Copy word for word, please, the lines of the entries below running from the one containing "s.log ++ [.answered .ok]" to the one containing "def resetBlock (s", both ends included.
• • •
-- ==== Sys2Proof/Machine/Frames.lean ====
section
/-! DEFINITION. The frames: the Frame Encoder ENC (40_frame_encoder.md), EQFRAME (41_equalizer.md rule R119), COLORFRAME
with the RGB substitution (42_color.md rules R127, R131), MICFRAME (43_microphone.md rule R139), the sequence lengths
N (R148) and FRAME (R149). Encoded and captured frames are built by separate paths (R89). -/

namespace Sys2Proof.Machine

/-- ENC(opcode, payload), the Frame Encoder: a function of its two operands alone (R99, R100), which rejects a payload
longer than 12 bytes and never truncates (R101, C1). -/
def enc (opcode : Byte) (payload : List Byte) : Except Fault Frame :=
  if payload.length ≤ maxPayload then
    .ok ([frameMarker, frameReserved, opcode, BitVec.ofNat 8 payload.length] ++ payload
      ++ List.replicate (12 - payload.length) 0x00)
  else .error .encFault

/-- EQFRAME(k), k in 0..18 (R119); another k gives no frame (R149). -/
def eqFrame (s : State) (k : Nat) : Except Fault Frame :=
  if k = 0 then (opReg s.band).bind fun op => enc op [eqZero]
  else if k = 1 then enc Config.opPage [calPage]
  else if k = 2 then enc Config.opPage [s.band.setWidth 8 + 1]
  else if k ≤ 14 then (calByte s.band s.row (k - 3)).bind fun byte => enc Config.opCal [byte]
  else if k = 15 then enc Config.opUnk0 [unk0Payload]
  else if k = 16 then enc Config.opUnk1 [unk1Payload]
  else if k = 17 then (opReg s.band).bind fun op => enc op [s.value]
  else if k = 18 then enc Config.opPage [calPage]
  else .error .frameOutOfRange

/-- MUX3(i): byte i of Raw Frame 3 with the latched colour in place of the captured one (R127). -/
def mux3 (s : State) (i : Fin 37) : Byte :=
  if i.val = Config.rgbOff.val then s.red
  else if i.val = Config.rgbOff.val + 1 then s.green
  else if i.val = Config.rgbOff.val + 2 then s.blue
  else rawByte 3 i

/-- COLORFRAME(k), k in 0..12, with its transfer parameter (R130, R131); another k gives no frame (R149). -/
def colorFrame (s : State) (k : Nat) : Except Fault (Frame × Param) :=
  if k = rgbFrame then .ok (List.ofFn fun i : Fin 37 => mux3 s i, Config.pDefault)
  else if h : k < 11 then .ok (rawFrame ⟨k, h⟩, Config.pDefault)
  else if k = 11 then .ok (presaveFrame, Config.pPresave)
  else if k = 12 then .ok (saveFrame, Config.pSave)
  else .error .frameOutOfRange

/-- MICFRAME(0) (R139); another index gives no frame (R149). -/
def micFrame (s : State) (k : Nat) : Except Fault Frame :=
  if k = 0 then enc opMic [if s.en = 1 then micOn else micOff]
  else .error .frameOutOfRange

/-- N(op), the length of a sequence, defined for the three commands only (R148). -/
def seqLength (op : BitVec 4) : Option Nat :=
  if op = opMicSet then some 1
  else if op = opEqSet then some 19
  else if op = opColorSet then some 13
  else none

/-- FRAME(op, k): the bytes and the transfer parameter of frame k (R149). -/
def frame (s : State) (op : BitVec 4) (k : Nat) : Except Fault (Frame × Param) :=
  if op = opMicSet then (micFrame s k).map fun f => (f, Config.pDefault)
  else if op = opEqSet then (eqFrame s k).map fun f => (f, Config.pDefault)
  else if op = opColorSet then colorFrame s k
  else .error .sequenceUndefined

end Sys2Proof.Machine
end

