-- ==== Sys2Proof/Machine/Sequencer.lean ====
section
/-! DEFINITION. The Transport's answer (44_sequencer.md rules R151 to R154) and the reset step (70_reset_and_hazards.md
rules R185, R186). -/

namespace Sys2Proof.Machine

/-- The rest of an OK answer with IDX = k: complete at the last frame (R153), else frame k + 1 (R152). -/
def answerOk (s : State) : Result :=
  match seqLength s.opr with
  | none => .fault .sequenceUndefined
  | some n =>
    if s.idx.toNat = n - 1 then .next (goIdle { s with done := true })
    else presentAt (s.idx.toNat + 1) { s with idx := s.idx + 1 }

/-- A FAIL answer with IDX = k: TRANSFER_FAILED(OPR, k), and the sequence is abandoned (R154). -/
def answerFail (s : State) : State := goIdle (raise .transferFailed s.opr s.idx s)

/-- TransportRespond(r), taken only while REQ = 1 (R151); an answer that comes without an outstanding frame is discarded
(R186, log entry 7). -/
def transportRespond (r : Response) (s : State) : Result :=
  if s.req = false then .next s
  else
    match r with
    | .ok => answerOk { s with log := s.log ++ [.answered .ok] }
    | .fail => .next (answerFail { s with log := s.log ++ [.answered .fail] })

/-- The reset step, from any state (R185, R186): every piece of state to its reset value; the LINK input, the
environment's coming steps and the observer's record are not the block's to reset. -/
def resetBlock (s : State) : State :=
  { State.reset with link := s.link, inputs := s.inputs, log := s.log }

end Sys2Proof.Machine
end

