/-- OkAnswerToTheLastFrameCompletes: the one frame of MIC_SET, the last of EQ_SET and of COLOR_SET. -/
theorem test_meets_OkAnswerToTheLastFrameCompletes :
    (micBusy.req = true ∧ seqLength micBusy.opr = some 1 ∧ micBusy.idx.toNat = 1 - 1) ∧
    ((eqBusy 18 Config.opPage 0x0D).req = true ∧ seqLength (eqBusy 18 Config.opPage 0x0D).opr = some 19 ∧
      (eqBusy 18 Config.opPage 0x0D).idx.toNat = 19 - 1) ∧
    ((colorBusy 12 saveFrame Config.pSave).req = true ∧
      seqLength (colorBusy 12 saveFrame Config.pSave).opr = some 13 ∧
      (colorBusy 12 saveFrame Config.pSave).idx.toNat = 13 - 1) := by decide

/-- FailAnswerAbandons. -/
theorem test_meets_FailAnswerAbandons :
    Invariant (given (colorBusy 11 presaveFrame Config.pPresave) [.respond .fail]) ∧
    (given (colorBusy 11 presaveFrame Config.pPresave) [.respond .fail]).req = true :=
  ⟨invariant_given colorBusy11_invariant _, rfl⟩

/-- AnswerWithoutRequestIsDiscarded. -/
theorem test_meets_AnswerWithoutRequestIsDiscarded :
    (given ready [.respond .ok]).req = false ∧ (given ready [.respond .ok]).inputs = [.respond .ok] := ⟨rfl, rfl⟩

/-- StatusReadReturnsTheFields: a read and a write of STATUS. -/
theorem test_meets_StatusReadReturnsTheFields :
    (given micBusy [.hostRead 0x4 32]).inputs = [.hostRead 0x4 32] ∧
    (given micBusy [.hostWrite 0x4 32 0]).inputs = [.hostWrite 0x4 32 0] := ⟨rfl, rfl⟩

/-- OtherHostAccessesDoNothing: a narrow write of CMD, a write and a read just past the window, a read of CMD. -/
theorem test_meets_OtherHostAccessesDoNothing :
    ¬ ((0x0 : Nat) = 0x0 ∧ (16 : Nat) = 32) ∧ ¬ ((0x8 : Nat) = 0x0 ∧ (32 : Nat) = 32) ∧
    ¬ ((0x8 : Nat) = 0x4 ∧ (32 : Nat) = 32) ∧ ¬ ((0x0 : Nat) = 0x4 ∧ (32 : Nat) = 32) := by decide

/-- LinkChangesAlone: the link goes down while a frame is outstanding. -/
theorem test_meets_LinkChangesAlone : (given micBusy [.link false]).inputs = [.link false] := rfl

/-- ResetFromAnyState and AnswerAfterResetIsDiscarded: reset while a frame is outstanding, and the late answer. -/
theorem test_meets_ResetFromAnyState :
    (given micBusy [.reset, .respond .fail]).inputs = [.reset, .respond .fail] := rfl

/-- DoneChangesOnlyAsStated: DONE set, cleared by a command, cleared by reset. -/
theorem test_meets_DoneChangesOnlyAsStated :
    (step (given micBusy [.respond .ok]) = .next (after (given micBusy [.respond .ok])) ∧
      (after (given micBusy [.respond .ok])).done ≠ (given micBusy [.respond .ok]).done) ∧
    (∃ t, step (given { ready with done := true } [.hostWrite 0x0 32 0]) = .next t ∧ t.done ≠ true) ∧
    (∃ t, step (given { ready with done := true } [.reset]) = .next t ∧ t.done ≠ true) :=
  ⟨⟨rfl, by decide⟩, ⟨_, rfl, by decide⟩, ⟨_, rfl, by decide⟩⟩

/-- OvrChangesOnlyAsStated: OVR set, cleared by a command, cleared by reset. -/
theorem test_meets_OvrChangesOnlyAsStated :
    (∃ t, step (given micBusy [.hostWrite 0x0 32 0x10000001]) = .next t ∧ t.ovr ≠ micBusy.ovr) ∧
    (∃ t, step (given { ready with ovr := true } [.hostWrite 0x0 32 0x10000001]) = .next t ∧ t.ovr ≠ true) ∧
    (∃ t, step (given { ready with ovr := true } [.reset]) = .next t ∧ t.ovr ≠ true) :=
  ⟨⟨_, rfl, by decide⟩, ⟨_, rfl, by decide⟩, ⟨_, rfl, by decide⟩⟩

/-- ErrorRecordChangesOnlyAsStated: the record of a rejected command, of a failed frame, and one cleared by reset. -/
theorem test_meets_ErrorRecordChangesOnlyAsStated :
    (∃ t, step (given ready [.hostWrite 0x0 32 0]) = .next t ∧ t.err ≠ ready.err) ∧
    (∃ t, step (given micBusy [.respond .fail]) = .next t ∧ t.err ≠ micBusy.err ∧ t.errOp ≠ micBusy.errOp) ∧
    (∃ t, step (given { ready with err := .linkDown, errOp := 0xF } [.reset]) = .next t ∧ t.err ≠ .linkDown) :=
  ⟨⟨_, rfl, by decide⟩, ⟨_, rfl, by decide, by decide⟩, ⟨_, rfl, by decide⟩⟩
• • •
RESULT BELOW:
    | .ok => answerOk { s with log := s.log ++ [.answered .ok] }
    | .fail => .next (answerFail { s with log := s.log ++ [.answered .fail] })

/-- The reset step, from any state (R185, R186): every piece of state to its reset value; the LINK input, the
environment's coming steps and the observer's record are not the block's to reset. -/
def resetBlock (s : State) : State :=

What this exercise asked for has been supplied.